(Dataset excerpts)
● ● ● ● ● ● ●

/-- R171, R176: HENC writes the header bytes of the record registers, the tail only when RTYPE is not 2, and CNT is
their number; every byte outside them, and every other register, is as it was. -/
def Obligations.HencWritesHeader : Prop :=
  encode .henc = 0x00000023 ∧
    ∀ (s : State) (hs : List Byte),
      hs = [0x08#8, s.rtype, 0x12#8, 0x10#8] ++ (List.range 16).map (fun i => s.uuid.extractLsb' (8 * i) 8) ++
        (if s.rtype = 2 then []
         else [s.unk1, s.unk2, 0x28#8] ++ venc s.psize ++ [0x30#8] ++ venc s.pcrc) →
      (s.addr.toNat + hs.length ≤ 65540 → ∃ t,
        exec .henc s = .next t ∧
        t = { s with buf := t.buf, cnt := BitVec.ofNat 32 hs.length, status := 0x2, errcode := 0, erraddr := 0 } ∧
        t.memRead s.addr.toNat hs.length = hs ∧
        (∀ k, k < hs.length → t.written (s.addr.toNat + k) = true) ∧
        ∀ a, a < s.addr.toNat ∨ s.addr.toNat + hs.length ≤ a →
          t.bufByte a = s.bufByte a ∧ t.written a = s.written a) ∧
      (65540 < s.addr.toNat + hs.length →
        exec .henc s = .next { s with status := 0x6, errcode := 0x05, erraddr := s.addr })

/-- R84: the header lengths the encoder produces: 20 for record_type 2, else 24 and the two varint lengths, from 26 to
44. -/
def Obligations.HeaderLengthIsBounded : Prop :=
  ∀ h : Header,
    (h.rtype = 2 → (headerBytes h).length = 20) ∧
    (h.rtype ≠ 2 → (headerBytes h).length = 24 + (venc h.psize).length + (venc h.pcrc).length ∧
      26 ≤ (headerBytes h).length ∧ (headerBytes h).length ≤ 44)

/-- R175, R179: HDEC of a window that begins with a header of record_type 2 sets the record registers from it, the
tail registers to 0 and CNT to 20; whatever follows in the window is not read. -/
def Obligations.HdecDecodesTypeTwoHeader : Prop :=
  ∀ s : State, s.addr.toNat + s.len.toNat ≤ 65540 → s.prologueGood → s.bufByte (s.addr.toNat + 1) = 2 →
    ∃ u : Uuid,
      exec .hdec s = .next { s with
        rtype := 2, uuid := u, unk1 := 0, unk2 := 0, psize := 0, pcrc := 0, cnt := 20,
        status := 0x2, errcode := 0, erraddr := 0, fault := s.faultAfterReads s.addr.toNat 20 } ∧
      ∀ i, i < 16 → u.extractLsb' (8 * i) 8 = s.bufByte (s.addr.toNat + 4 + i)

/-- R175, R179, R181, R183: HDEC of a window that begins with a header of any other record_type, its varints canonical
or not, sets the record registers from it and CNT to its length; whatever follows in the window is not read. -/
def Obligations.HdecDecodesHeaderWithTail : Prop :=
  ∀ (s : State) (m n : Nat), s.addr.toNat + s.len.toNat ≤ 65540 → s.prologueGood →
    s.bufByte (s.addr.toNat + 1) ≠ 2 → 24 + m + n ≤ s.len.toNat →
    s.bufByte (s.addr.toNat + 22) = 0x28 → s.bufByte (s.addr.toNat + 23 + m) = 0x30 →
    s.varintAt (s.addr.toNat + 23) m → s.varintValueAt (s.addr.toNat + 23) m < 2 ^ 64 →
    s.varintAt (s.addr.toNat + 24 + m) n → s.varintValueAt (s.addr.toNat + 24 + m) n < 2 ^ 64 →
    ∃ u : Uuid,
      exec .hdec s = .next { s with
        rtype := s.bufByte (s.addr.toNat + 1), uuid := u,
        unk1 := s.bufByte (s.addr.toNat + 20), unk2 := s.bufByte (s.addr.toNat + 21),
        psize := BitVec.ofNat 64 (s.varintValueAt (s.addr.toNat + 23) m),
        pcrc := BitVec.ofNat 64 (s.varintValueAt (s.addr.toNat + 24 + m) n),
        cnt := BitVec.ofNat 32 (24 + m + n),
        status := 0x2, errcode := 0, erraddr := 0, fault := s.faultAfterReads s.addr.toNat (24 + m + n) } ∧
      ∀ i, i < 16 → u.extractLsb' (8 * i) 8 = s.bufByte (s.addr.toNat + 4 + i)

/-- R174, R205: the prologue's checks, in byte order. The first that fails decides: MalformedHeader at the wrong
sentinel, or at the window's end when the window ends inside a fixed field. -/
def Obligations.HdecReportsFirstPrologueError : Prop :=
  ∀ (s : State) (a : Nat), s.addr.toNat + s.len.toNat ≤ 65540 →
    (if s.len.toNat = 0 then some (s.addr.toNat + s.len.toNat)
      else if s.bufByte s.addr.toNat ≠ 0x08 then some s.addr.toNat
      else if s.len.toNat ≤ 2 then some (s.addr.toNat + s.len.toNat)
      else if s.bufByte (s.addr.toNat + 2) ≠ 0x12 then some (s.addr.toNat + 2)
      else if s.len.toNat ≤ 3 then some (s.addr.toNat + s.len.toNat)
      else if s.bufByte (s.addr.toNat + 3) ≠ 0x10 then some (s.addr.toNat + 3)
      else if s.len.toNat < 20 then some (s.addr.toNat + s.len.toNat)
      else none) = some a →
    ∃ f, exec .hdec s = .next { s with
        status := 0x6, errcode := 0x02, erraddr := BitVec.ofNat 32 a, fault := f } ∧
      (s.allWritten s.addr.toNat s.len.toNat = true → f = s.fault)

/-- R174, R205: after a good prologue of a record_type other than 2, the unknown bytes and the size tag, in byte
order: MalformedHeader at the window's end or at the wrong tag. -/
def Obligations.HdecReportsFirstTailFieldError : Prop :=
  ∀ (s : State) (a : Nat), s.addr.toNat + s.len.toNat ≤ 65540 → s.prologueGood →
    s.bufByte (s.addr.toNat + 1) ≠ 2 →
    (if s.len.toNat ≤ 22 then some (s.addr.toNat + s.len.toNat)
      else if s.bufByte (s.addr.toNat + 22) ≠ 0x28 then some (s.addr.toNat + 22)
      else none) = some a →
    ∃ f, exec .hdec s = .next { s with
        status := 0x6, errcode := 0x02, erraddr := BitVec.ofNat 32 a, fault := f } ∧
      (s.allWritten s.addr.toNat s.len.toNat = true → f = s.fault)
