-- ==== Sys2Proof/Laws/PerInstr.lean ====
section
/-!
SUPPORT. A statement for every command, one lemma per constructor: the word of a command has RSV = 0 (30_encoding.md
R70, R72 item 2).
-/

namespace Sys2Proof.Laws.ReservedZero

/-- The command's word has its reserved bits 0. -/
def Statement (i : Instr) : Prop := fieldRsv (encode i) = 0

theorem nop : Statement .nop := by unfold Statement; decide

theorem crcInit : Statement .crcInit := by unfold Statement; decide

theorem crcByte : Statement .crcByte := by unfold Statement; decide

theorem crcBuf : Statement .crcBuf := by unfold Statement; decide

theorem crc16 : Statement .crc16 := by unfold Statement; decide

theorem reflect (w : BitVec 7) : Statement (.reflect w) := by
  unfold Statement
  revert w
  decide

theorem venc : Statement .venc := by unfold Statement; decide

theorem vdec : Statement .vdec := by unfold Statement; decide

theorem ofdec : Statement .ofdec := by unfold Statement; decide

theorem ofenc : Statement .ofenc := by unfold Statement; decide

theorem hdec : Statement .hdec := by unfold Statement; decide

theorem henc : Statement .henc := by unfold Statement; decide

end Sys2Proof.Laws.ReservedZero
end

● ● ● ● ● ● ●

**GOAL OF THE EXERCISE**
An exact written copy of every entry is the required answer.

**ANSWER TO THE PROBLEM**
/-- R171, R176: HENC writes the header bytes of the record registers, the tail only when RTYPE is not 2, and CNT is
their number; every byte outside them, and every other register, is as it was. -/
def Obligations.HencWritesHeader : Prop :=
  encode .henc = 0x00000023 ∧
    ∀ (s : State) (hs : List Byte),
      hs = [0x08#8, s.rtype, 0x12#8, 0x10#8] ++ (List.range 16).map (fun i => s.uuid.extractLsb' (8 * i) 8) ++
        (if s.rtype = 2 then []
         else [s.unk1, s.unk2, 0x28#8] ++ venc s.psize ++ [0x30#8] ++ venc s.pcrc) →
      (s.addr.toNat + hs.length ≤ 65540 → ∃ t,
        exec .henc s = .next t ∧
        t = { s with buf := t.buf, cnt := BitVec.ofNat 32 hs.length, status := 0x2, errcode := 0, erraddr := 0 } ∧
        t.memRead s.addr.toNat hs.length = hs ∧
        (∀ k, k < hs.length → t.written (s.addr.toNat + k) = true) ∧
        ∀ a, a < s.addr.toNat ∨ s.addr.toNat + hs.length ≤ a →
          t.bufByte a = s.bufByte a ∧ t.written a = s.written a) ∧
      (65540 < s.addr.toNat + hs.length →
        exec .henc s = .next { s with status := 0x6, errcode := 0x05, erraddr := s.addr })

/-- R84: the header lengths the encoder produces: 20 for record_type 2, else 24 and the two varint lengths, from 26 to
44. -/
def Obligations.HeaderLengthIsBounded : Prop :=
  ∀ h : Header,
    (h.rtype = 2 → (headerBytes h).length = 20) ∧
    (h.rtype ≠ 2 → (headerBytes h).length = 24 + (venc h.psize).length + (venc h.pcrc).length ∧
      26 ≤ (headerBytes h).length ∧ (headerBytes h).length ≤ 44)

/-- R175, R179: HDEC of a window that begins with a header of record_type 2 sets the record registers from it, the
tail registers to 0 and CNT to 20; whatever follows in the window is not read. -/
def Obligations.HdecDecodesTypeTwoHeader : Prop :=
  ∀ s : State, s.addr.toNat + s.len.toNat ≤ 65540 → s.prologueGood → s.bufByte (s.addr.toNat + 1) = 2 →
    ∃ u : Uuid,
      exec .hdec s = .next { s with
        rtype := 2, uuid := u, unk1 := 0, unk2 := 0, psize := 0, pcrc := 0, cnt := 20,
        status := 0x2, errcode := 0, erraddr := 0, fault := s.faultAfterReads s.addr.toNat 20 } ∧
      ∀ i, i < 16 → u.extractLsb' (8 * i) 8 = s.bufByte (s.addr.toNat + 4 + i)

/-- R175, R179, R181, R183: HDEC of a window that begins with a header of any other record_type, its varints canonical
or not, sets the record registers from it and CNT to its length; whatever follows in the window is not read. -/
def Obligations.HdecDecodesHeaderWithTail : Prop :=
  ∀ (s : State) (m n : Nat), s.addr.toNat + s.len.toNat ≤ 65540 → s.prologueGood →
    s.bufByte (s.addr.toNat + 1) ≠ 2 → 24 + m + n ≤ s.len.toNat →
    s.bufByte (s.addr.toNat + 22) = 0x28 → s.bufByte (s.addr.toNat + 23 + m) = 0x30 →
    s.varintAt (s.addr.toNat + 23) m → s.varintValueAt (s.addr.toNat + 23) m < 2 ^ 64 →
    s.varintAt (s.addr.toNat + 24 + m) n → s.varintValueAt (s.addr.toNat + 24 + m) n < 2 ^ 64 →
    ∃ u : Uuid,
      exec .hdec s = .next { s with
        rtype := s.bufByte (s.addr.toNat + 1), uuid := u,
        unk1 := s.bufByte (s.addr.toNat + 20), unk2 := s.bufByte (s.addr.toNat + 21),
        psize := BitVec.ofNat 64 (s.varintValueAt (s.addr.toNat + 23) m),
        pcrc := BitVec.ofNat 64 (s.varintValueAt (s.addr.toNat + 24 + m) n),
        cnt := BitVec.ofNat 32 (24 + m + n),
        status := 0x2, errcode := 0, erraddr := 0, fault := s.faultAfterReads s.addr.toNat (24 + m + n) } ∧
      ∀ i, i < 16 → u.extractLsb' (8 * i) 8 = s.bufByte (s.addr.toNat + 4 + i)

/-- R174, R205: the prologue's checks, in byte order. The first that fails decides: MalformedHeader at the wrong
sentinel, or at the window's end when the window ends inside a fixed field. -/
def Obligations.HdecReportsFirstPrologueError : Prop :=
  ∀ (s : State) (a : Nat), s.addr.toNat + s.len.toNat ≤ 65540 →
    (if s.len.toNat = 0 then some (s.addr.toNat + s.len.toNat)
      else if s.bufByte s.addr.toNat ≠ 0x08 then some s.addr.toNat
      else if s.len.toNat ≤ 2 then some (s.addr.toNat + s.len.toNat)
      else if s.bufByte (s.addr.toNat + 2) ≠ 0x12 then some (s.addr.toNat + 2)
      else if s.len.toNat ≤ 3 then some (s.addr.toNat + s.len.toNat)
      else if s.bufByte (s.addr.toNat + 3) ≠ 0x10 then some (s.addr.toNat + 3)
      else if s.len.toNat < 20 then some (s.addr.toNat + s.len.toNat)
      else none) = some a →
    ∃ f, exec .hdec s = .next { s with
        status := 0x6, errcode := 0x02, erraddr := BitVec.ofNat 32 a, fault := f } ∧
      (s.allWritten s.addr.toNat s.len.toNat = true → f = s.fault)

/-- R174, R205: after a good prologue of a record_type other than 2, the unknown bytes and the size tag, in byte
order: MalformedHeader at the window's end or at the wrong tag. -/
def Obligations.HdecReportsFirstTailFieldError : Prop :=
  ∀ (s : State) (a : Nat), s.addr.toNat + s.len.toNat ≤ 65540 → s.prologueGood →
    s.bufByte (s.addr.toNat + 1) ≠ 2 →
    (if s.len.toNat ≤ 22 then some (s.addr.toNat + s.len.toNat)
      else if s.bufByte (s.addr.toNat + 22) ≠ 0x28 then some (s.addr.toNat + 22)
      else none) = some a →
    ∃ f, exec .hdec s = .next { s with
        status := 0x6, errcode := 0x02, erraddr := BitVec.ofNat 32 a, fault := f } ∧
      (s.allWritten s.addr.toNat s.len.toNat = true → f = s.fault)
-- ==== Sys2Proof/Laws/PerInstr.lean ====
section
/-!
SUPPORT. A statement for every command, one lemma per constructor: the word of a command has RSV = 0 (30_encoding.md
R70, R72 item 2).
-/

namespace Sys2Proof.Laws.ReservedZero

/-- The command's word has its reserved bits 0. -/
def Statement (i : Instr) : Prop := fieldRsv (encode i) = 0

theorem nop : Statement .nop := by unfold Statement; decide

theorem crcInit : Statement .crcInit := by unfold Statement; decide

theorem crcByte : Statement .crcByte := by unfold Statement; decide

theorem crcBuf : Statement .crcBuf := by unfold Statement; decide

theorem crc16 : Statement .crc16 := by unfold Statement; decide

theorem reflect (w : BitVec 7) : Statement (.reflect w) := by
  unfold Statement
  revert w
  decide

theorem venc : Statement .venc := by unfold Statement; decide

theorem vdec : Statement .vdec := by unfold Statement; decide

theorem ofdec : Statement .ofdec := by unfold Statement; decide

theorem ofenc : Statement .ofenc := by unfold Statement; decide

theorem hdec : Statement .hdec := by unfold Statement; decide

theorem henc : Statement .henc := by unfold Statement; decide

end Sys2Proof.Laws.ReservedZero
end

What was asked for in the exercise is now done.